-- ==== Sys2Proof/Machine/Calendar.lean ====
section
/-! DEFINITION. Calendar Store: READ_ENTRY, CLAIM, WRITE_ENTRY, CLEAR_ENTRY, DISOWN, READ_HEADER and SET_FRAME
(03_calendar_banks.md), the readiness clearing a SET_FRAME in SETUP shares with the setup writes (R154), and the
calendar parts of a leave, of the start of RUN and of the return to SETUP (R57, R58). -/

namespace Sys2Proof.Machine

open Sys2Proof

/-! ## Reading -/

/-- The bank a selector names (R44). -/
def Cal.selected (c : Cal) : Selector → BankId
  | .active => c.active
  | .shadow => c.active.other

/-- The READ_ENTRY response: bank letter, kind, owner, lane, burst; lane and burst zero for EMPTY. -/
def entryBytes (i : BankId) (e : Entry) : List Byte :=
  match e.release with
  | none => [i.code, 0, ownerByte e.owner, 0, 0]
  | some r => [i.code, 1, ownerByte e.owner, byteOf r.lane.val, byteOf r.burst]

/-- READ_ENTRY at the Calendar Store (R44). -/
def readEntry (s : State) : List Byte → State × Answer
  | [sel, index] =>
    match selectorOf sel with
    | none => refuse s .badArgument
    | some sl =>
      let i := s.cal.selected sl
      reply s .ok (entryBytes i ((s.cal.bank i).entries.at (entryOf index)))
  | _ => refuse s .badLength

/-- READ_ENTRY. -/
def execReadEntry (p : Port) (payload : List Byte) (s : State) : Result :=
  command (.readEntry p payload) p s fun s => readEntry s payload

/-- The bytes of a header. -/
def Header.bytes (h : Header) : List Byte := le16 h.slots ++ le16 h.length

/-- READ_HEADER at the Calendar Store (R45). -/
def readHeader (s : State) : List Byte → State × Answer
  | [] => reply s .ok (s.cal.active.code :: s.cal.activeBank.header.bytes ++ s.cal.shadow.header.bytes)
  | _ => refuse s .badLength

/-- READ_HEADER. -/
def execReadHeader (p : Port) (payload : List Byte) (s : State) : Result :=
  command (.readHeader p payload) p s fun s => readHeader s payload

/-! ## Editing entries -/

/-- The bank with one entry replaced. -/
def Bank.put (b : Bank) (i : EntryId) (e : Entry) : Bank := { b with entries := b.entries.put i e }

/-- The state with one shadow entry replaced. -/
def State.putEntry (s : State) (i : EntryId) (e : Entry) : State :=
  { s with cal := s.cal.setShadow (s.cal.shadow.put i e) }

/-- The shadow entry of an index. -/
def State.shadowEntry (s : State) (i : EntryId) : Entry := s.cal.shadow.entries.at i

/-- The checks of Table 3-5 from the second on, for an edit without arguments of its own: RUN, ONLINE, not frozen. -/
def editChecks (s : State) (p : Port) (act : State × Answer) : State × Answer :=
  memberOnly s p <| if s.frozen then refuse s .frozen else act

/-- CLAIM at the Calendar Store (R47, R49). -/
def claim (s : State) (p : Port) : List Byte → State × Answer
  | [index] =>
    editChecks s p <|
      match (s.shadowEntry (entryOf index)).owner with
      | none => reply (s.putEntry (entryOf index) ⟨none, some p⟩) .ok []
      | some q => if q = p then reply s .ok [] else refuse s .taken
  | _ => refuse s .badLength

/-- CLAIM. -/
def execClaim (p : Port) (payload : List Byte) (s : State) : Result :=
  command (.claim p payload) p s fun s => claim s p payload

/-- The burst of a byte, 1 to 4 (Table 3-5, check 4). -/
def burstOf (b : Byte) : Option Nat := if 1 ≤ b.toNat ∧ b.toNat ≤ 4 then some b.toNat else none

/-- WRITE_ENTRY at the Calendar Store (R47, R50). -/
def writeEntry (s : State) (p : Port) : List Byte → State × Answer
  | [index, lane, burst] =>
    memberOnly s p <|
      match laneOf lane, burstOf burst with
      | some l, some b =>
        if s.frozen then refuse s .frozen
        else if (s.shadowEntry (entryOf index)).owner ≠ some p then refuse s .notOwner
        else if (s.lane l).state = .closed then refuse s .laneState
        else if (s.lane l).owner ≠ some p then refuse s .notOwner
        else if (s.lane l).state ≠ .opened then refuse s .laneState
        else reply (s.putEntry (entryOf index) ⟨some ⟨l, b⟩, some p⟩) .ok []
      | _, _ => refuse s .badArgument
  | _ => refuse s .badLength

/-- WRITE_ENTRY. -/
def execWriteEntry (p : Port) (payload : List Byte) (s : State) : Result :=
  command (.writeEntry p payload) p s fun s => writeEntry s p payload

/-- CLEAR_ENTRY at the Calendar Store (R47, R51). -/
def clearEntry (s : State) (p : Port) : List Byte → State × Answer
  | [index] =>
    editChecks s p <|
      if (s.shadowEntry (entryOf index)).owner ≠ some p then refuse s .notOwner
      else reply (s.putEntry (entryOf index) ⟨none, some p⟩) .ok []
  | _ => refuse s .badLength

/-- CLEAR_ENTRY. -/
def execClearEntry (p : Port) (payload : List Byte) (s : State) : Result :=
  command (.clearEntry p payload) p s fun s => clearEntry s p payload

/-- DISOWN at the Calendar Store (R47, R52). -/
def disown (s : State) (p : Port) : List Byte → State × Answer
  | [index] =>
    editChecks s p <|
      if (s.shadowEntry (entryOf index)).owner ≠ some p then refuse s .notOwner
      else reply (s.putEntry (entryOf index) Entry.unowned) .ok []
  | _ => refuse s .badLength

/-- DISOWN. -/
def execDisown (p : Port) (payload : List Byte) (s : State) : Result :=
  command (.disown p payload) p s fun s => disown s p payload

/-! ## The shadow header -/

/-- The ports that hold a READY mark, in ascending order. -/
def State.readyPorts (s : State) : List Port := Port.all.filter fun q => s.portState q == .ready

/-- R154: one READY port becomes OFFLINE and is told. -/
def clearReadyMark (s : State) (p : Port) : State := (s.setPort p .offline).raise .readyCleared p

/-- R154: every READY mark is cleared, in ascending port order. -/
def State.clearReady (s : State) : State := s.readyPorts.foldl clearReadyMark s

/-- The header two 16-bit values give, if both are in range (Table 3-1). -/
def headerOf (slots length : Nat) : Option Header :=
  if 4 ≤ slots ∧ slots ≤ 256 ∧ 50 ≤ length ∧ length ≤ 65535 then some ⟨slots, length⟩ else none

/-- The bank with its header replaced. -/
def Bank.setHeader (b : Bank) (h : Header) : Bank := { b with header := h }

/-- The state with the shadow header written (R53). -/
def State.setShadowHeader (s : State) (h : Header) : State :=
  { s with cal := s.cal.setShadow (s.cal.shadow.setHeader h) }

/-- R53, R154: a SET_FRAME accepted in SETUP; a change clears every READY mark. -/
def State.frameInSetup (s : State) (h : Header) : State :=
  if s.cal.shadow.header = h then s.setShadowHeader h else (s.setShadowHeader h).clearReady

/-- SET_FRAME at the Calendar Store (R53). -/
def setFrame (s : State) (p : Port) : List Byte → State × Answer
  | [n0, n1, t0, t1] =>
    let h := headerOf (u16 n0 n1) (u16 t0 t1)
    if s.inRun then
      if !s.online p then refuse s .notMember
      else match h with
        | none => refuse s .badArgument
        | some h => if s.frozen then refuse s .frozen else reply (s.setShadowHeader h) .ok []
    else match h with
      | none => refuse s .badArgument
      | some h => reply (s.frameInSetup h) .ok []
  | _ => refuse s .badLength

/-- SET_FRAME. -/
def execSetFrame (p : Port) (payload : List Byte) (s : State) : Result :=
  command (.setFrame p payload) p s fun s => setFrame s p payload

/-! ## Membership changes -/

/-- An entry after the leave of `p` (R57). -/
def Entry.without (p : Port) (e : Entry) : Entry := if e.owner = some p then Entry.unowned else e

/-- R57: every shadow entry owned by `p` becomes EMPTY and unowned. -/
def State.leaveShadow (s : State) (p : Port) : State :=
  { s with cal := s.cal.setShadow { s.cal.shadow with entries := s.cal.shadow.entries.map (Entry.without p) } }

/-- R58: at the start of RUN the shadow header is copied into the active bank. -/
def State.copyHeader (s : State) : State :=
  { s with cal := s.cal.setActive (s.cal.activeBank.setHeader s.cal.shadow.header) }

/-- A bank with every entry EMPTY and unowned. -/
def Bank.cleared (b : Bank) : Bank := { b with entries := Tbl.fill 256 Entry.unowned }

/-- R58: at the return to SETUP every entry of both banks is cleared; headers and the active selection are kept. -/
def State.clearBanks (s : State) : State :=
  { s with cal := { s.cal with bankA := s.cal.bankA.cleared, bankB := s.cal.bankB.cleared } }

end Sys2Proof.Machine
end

◆ ◆ ◆

Work to complete ▸
What lines in the records above include the string "activeBank"? Copy each one.

Output ▸
  | [] => reply s .ok (s.cal.active.code :: s.cal.activeBank.header.bytes ++ s.cal.shadow.header.bytes)
  { s with cal := s.cal.setActive (s.cal.activeBank.setHeader s.cal.shadow.header) }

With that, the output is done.